----- Supplied material -----

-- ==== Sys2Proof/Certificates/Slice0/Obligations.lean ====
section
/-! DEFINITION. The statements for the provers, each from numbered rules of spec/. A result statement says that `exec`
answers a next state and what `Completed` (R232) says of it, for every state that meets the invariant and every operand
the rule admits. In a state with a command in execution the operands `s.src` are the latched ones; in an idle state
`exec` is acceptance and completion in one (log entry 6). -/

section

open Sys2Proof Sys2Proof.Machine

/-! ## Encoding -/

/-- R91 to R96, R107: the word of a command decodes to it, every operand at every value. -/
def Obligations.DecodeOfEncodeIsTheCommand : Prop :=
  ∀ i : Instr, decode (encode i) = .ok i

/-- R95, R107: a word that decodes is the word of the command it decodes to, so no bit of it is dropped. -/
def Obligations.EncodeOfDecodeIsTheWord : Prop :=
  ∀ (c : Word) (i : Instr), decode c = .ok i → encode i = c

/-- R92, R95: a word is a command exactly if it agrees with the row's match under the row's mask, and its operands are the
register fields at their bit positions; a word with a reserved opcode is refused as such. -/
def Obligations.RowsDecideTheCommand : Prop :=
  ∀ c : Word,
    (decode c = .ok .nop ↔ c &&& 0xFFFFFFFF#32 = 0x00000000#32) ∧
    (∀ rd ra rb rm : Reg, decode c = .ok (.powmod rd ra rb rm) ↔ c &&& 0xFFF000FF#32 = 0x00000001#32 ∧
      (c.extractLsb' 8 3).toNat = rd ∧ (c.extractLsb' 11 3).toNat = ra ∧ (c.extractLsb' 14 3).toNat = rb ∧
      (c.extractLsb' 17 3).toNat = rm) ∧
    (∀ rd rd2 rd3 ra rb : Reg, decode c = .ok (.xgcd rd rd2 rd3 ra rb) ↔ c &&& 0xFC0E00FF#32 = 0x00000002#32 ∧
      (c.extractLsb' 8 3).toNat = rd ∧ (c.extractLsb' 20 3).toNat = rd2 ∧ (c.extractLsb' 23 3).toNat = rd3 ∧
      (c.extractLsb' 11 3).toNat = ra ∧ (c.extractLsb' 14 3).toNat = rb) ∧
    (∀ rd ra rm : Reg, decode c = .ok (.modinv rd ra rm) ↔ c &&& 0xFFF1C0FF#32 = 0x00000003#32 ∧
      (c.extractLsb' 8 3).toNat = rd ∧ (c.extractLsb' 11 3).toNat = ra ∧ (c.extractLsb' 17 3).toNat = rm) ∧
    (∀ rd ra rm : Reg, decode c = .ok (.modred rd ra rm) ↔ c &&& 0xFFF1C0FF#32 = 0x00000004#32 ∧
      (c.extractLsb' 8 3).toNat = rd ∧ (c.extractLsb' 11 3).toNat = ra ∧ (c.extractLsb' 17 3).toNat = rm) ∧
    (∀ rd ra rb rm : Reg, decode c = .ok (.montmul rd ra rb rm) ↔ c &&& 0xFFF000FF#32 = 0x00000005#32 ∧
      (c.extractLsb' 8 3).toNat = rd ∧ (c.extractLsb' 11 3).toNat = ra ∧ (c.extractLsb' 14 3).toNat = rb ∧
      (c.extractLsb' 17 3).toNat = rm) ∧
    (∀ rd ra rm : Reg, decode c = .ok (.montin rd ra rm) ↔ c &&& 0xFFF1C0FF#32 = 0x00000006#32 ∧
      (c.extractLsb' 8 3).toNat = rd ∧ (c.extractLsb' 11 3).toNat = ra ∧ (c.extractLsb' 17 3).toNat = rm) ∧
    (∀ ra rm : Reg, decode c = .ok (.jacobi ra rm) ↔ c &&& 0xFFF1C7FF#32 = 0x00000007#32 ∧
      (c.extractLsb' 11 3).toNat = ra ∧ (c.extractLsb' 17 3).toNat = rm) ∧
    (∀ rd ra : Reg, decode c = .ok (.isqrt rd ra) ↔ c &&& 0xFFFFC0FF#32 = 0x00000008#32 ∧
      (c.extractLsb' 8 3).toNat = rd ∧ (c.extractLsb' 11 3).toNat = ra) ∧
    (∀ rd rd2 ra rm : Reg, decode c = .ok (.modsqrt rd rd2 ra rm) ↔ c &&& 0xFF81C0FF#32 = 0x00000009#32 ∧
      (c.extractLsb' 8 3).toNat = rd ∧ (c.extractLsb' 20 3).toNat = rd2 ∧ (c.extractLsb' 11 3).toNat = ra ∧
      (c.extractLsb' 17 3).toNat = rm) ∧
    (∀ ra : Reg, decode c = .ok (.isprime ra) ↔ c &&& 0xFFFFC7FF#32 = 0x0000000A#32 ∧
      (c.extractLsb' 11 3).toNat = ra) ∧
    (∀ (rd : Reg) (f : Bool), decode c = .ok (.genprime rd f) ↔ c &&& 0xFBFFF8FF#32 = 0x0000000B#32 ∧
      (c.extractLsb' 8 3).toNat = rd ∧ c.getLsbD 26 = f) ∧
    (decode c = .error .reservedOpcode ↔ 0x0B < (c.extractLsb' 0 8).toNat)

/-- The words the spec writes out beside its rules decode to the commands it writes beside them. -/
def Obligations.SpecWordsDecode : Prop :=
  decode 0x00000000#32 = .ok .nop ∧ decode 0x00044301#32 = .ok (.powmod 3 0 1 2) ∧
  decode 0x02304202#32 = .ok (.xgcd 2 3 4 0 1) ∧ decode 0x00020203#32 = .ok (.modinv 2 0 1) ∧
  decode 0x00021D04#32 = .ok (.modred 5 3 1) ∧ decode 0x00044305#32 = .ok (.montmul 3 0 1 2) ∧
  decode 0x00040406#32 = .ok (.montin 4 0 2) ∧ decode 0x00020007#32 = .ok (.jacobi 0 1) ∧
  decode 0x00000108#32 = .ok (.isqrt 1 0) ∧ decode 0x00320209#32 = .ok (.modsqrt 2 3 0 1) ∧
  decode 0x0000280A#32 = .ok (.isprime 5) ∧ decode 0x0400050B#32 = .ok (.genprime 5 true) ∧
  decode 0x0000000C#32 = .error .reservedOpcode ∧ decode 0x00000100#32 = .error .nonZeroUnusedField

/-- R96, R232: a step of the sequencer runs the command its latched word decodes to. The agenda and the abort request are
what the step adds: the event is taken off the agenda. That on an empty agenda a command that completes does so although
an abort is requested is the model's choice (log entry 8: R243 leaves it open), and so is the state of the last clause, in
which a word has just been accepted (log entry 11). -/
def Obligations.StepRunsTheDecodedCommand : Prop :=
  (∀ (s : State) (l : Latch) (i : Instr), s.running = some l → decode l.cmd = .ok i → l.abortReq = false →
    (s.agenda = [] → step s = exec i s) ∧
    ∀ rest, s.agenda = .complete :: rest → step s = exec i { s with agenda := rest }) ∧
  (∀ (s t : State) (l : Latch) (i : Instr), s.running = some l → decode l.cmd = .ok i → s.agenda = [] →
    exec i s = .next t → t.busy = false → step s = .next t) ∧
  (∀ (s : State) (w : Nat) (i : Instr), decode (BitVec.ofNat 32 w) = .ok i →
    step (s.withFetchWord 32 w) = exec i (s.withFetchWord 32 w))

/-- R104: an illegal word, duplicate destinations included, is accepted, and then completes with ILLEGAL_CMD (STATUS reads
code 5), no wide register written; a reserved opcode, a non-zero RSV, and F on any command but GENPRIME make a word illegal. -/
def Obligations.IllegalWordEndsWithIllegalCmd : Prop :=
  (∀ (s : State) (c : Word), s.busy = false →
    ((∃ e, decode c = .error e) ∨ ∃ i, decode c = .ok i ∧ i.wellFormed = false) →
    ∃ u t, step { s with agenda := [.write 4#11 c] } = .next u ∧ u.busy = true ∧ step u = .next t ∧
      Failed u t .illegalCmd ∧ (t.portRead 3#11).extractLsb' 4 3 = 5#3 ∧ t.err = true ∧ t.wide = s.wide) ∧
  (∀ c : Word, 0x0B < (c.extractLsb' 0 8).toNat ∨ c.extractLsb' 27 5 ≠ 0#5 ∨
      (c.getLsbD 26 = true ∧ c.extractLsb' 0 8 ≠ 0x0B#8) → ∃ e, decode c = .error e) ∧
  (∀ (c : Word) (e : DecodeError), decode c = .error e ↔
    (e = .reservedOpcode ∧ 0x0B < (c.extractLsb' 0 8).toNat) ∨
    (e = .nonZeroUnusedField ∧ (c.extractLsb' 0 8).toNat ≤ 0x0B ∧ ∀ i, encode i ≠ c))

-----
----- Supplied material -----

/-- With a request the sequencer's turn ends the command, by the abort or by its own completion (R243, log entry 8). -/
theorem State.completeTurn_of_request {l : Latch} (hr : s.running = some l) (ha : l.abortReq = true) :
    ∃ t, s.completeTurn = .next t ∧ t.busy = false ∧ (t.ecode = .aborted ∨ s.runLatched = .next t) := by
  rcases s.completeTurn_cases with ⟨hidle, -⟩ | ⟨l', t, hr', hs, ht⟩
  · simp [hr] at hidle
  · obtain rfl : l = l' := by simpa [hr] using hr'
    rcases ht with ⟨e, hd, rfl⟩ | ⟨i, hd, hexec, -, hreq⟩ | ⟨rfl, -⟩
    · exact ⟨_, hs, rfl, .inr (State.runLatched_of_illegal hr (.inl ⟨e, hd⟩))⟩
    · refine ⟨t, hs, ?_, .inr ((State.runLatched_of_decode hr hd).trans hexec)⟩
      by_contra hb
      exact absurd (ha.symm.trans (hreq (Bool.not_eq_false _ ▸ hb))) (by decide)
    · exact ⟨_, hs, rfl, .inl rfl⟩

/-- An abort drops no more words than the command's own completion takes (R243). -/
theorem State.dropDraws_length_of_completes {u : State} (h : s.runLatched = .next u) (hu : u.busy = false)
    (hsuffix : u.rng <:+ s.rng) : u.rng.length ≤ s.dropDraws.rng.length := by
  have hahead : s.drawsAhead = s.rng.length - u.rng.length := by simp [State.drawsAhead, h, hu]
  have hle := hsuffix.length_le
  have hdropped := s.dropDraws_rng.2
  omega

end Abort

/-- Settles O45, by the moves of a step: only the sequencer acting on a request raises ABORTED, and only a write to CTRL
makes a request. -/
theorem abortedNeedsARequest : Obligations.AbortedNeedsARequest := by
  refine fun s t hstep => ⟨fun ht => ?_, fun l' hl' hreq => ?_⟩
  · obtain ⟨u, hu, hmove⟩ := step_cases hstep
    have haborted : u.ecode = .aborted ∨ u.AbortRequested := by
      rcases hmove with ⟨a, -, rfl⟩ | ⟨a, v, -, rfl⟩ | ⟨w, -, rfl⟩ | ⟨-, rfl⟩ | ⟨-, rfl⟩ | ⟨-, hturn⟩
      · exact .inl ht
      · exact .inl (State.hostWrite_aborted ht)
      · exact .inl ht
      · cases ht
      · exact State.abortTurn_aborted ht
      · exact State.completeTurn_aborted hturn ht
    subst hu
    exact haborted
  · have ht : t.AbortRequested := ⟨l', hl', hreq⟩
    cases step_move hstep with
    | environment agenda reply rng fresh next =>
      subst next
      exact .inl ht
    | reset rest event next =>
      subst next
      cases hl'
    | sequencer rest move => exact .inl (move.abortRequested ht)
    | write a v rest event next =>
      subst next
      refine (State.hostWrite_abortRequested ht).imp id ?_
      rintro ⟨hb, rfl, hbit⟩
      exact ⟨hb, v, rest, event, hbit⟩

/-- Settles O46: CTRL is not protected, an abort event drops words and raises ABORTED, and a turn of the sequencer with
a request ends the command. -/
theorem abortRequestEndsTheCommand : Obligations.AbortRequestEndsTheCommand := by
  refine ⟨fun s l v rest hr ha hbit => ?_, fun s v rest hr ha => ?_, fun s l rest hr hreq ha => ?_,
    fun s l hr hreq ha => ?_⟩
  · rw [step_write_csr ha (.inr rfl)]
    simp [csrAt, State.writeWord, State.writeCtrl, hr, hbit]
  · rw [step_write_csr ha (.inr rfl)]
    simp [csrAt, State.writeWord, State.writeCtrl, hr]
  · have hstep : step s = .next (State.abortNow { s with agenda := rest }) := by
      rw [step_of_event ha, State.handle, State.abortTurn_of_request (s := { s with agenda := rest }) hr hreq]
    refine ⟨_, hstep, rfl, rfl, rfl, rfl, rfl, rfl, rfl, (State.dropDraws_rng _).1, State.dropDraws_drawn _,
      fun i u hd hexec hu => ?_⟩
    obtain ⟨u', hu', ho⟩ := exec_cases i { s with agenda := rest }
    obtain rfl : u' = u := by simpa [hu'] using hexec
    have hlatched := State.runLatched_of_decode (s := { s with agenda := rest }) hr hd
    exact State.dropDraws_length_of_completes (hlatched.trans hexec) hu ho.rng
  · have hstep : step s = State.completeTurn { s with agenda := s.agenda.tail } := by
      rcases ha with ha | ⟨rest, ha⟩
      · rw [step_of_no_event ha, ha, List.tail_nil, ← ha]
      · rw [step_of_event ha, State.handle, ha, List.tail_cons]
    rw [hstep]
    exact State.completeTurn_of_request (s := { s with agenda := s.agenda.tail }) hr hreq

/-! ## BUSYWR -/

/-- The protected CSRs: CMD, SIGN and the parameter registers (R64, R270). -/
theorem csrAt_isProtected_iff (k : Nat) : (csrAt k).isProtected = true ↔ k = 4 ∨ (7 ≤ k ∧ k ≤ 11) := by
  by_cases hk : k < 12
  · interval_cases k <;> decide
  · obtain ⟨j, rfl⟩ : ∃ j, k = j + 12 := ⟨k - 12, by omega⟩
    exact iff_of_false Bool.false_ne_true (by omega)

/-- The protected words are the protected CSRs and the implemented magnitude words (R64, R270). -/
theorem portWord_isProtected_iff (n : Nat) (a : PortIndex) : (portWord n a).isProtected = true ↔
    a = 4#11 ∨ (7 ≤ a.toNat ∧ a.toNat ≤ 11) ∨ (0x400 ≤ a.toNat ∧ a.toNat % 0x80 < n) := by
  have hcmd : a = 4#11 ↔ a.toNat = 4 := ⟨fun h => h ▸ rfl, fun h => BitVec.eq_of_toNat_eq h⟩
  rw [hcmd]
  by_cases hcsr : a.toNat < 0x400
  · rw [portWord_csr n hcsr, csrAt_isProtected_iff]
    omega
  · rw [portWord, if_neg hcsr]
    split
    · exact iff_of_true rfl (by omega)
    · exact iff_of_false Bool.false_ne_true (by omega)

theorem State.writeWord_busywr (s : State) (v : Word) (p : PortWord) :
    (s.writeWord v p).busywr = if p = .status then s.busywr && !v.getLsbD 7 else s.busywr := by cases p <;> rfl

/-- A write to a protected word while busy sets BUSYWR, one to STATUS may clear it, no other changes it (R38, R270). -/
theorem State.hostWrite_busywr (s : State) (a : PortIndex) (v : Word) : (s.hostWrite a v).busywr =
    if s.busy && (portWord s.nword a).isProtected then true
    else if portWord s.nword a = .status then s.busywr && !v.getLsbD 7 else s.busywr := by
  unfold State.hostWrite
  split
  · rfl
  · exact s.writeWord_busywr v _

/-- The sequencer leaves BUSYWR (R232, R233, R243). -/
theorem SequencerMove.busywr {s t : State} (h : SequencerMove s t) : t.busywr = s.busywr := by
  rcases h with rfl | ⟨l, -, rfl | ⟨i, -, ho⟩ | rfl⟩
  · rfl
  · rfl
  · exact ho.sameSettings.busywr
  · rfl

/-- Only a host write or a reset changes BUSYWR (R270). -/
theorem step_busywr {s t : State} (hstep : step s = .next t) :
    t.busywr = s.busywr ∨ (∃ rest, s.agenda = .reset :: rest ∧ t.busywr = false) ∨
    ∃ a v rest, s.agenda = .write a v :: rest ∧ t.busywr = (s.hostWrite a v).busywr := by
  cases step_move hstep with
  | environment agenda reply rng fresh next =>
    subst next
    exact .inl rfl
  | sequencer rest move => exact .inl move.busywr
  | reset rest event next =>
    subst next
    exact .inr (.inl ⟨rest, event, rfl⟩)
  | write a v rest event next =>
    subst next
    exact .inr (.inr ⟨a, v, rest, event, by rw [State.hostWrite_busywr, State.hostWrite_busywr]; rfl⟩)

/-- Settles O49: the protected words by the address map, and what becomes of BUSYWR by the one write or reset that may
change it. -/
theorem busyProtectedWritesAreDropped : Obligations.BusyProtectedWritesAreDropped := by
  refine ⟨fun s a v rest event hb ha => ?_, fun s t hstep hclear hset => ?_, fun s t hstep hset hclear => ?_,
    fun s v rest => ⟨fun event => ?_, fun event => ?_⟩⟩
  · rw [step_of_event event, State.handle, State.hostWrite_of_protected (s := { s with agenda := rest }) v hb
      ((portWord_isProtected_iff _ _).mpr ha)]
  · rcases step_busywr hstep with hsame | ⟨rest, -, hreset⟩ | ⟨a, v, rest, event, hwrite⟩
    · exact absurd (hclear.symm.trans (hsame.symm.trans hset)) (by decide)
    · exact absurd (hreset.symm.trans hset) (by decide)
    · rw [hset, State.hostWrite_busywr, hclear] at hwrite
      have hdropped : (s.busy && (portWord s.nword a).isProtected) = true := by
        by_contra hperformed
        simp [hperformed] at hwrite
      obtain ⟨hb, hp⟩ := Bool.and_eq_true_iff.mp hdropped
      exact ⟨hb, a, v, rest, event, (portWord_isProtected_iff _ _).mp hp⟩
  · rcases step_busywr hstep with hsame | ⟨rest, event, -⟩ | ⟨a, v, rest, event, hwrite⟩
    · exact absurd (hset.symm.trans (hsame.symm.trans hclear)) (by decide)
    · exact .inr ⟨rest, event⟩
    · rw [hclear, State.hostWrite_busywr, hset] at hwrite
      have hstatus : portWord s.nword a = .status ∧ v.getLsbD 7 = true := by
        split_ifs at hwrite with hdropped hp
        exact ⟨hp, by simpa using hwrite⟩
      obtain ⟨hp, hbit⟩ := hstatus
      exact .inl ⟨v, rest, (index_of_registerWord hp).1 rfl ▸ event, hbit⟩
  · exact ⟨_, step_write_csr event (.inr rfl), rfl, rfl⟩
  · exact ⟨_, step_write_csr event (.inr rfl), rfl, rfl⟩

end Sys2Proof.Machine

-----

* Activity
Every line that contains the string "xgcd" should be copied from the entries.

* Reply
    (∀ rd rd2 rd3 ra rb : Reg, decode c = .ok (.xgcd rd rd2 rd3 ra rb) ↔ c &&& 0xFC0E00FF#32 = 0x00000002#32 ∧
  decode 0x02304202#32 = .ok (.xgcd 2 3 4 0 1) ∧ decode 0x00020203#32 = .ok (.modinv 2 0 1) ∧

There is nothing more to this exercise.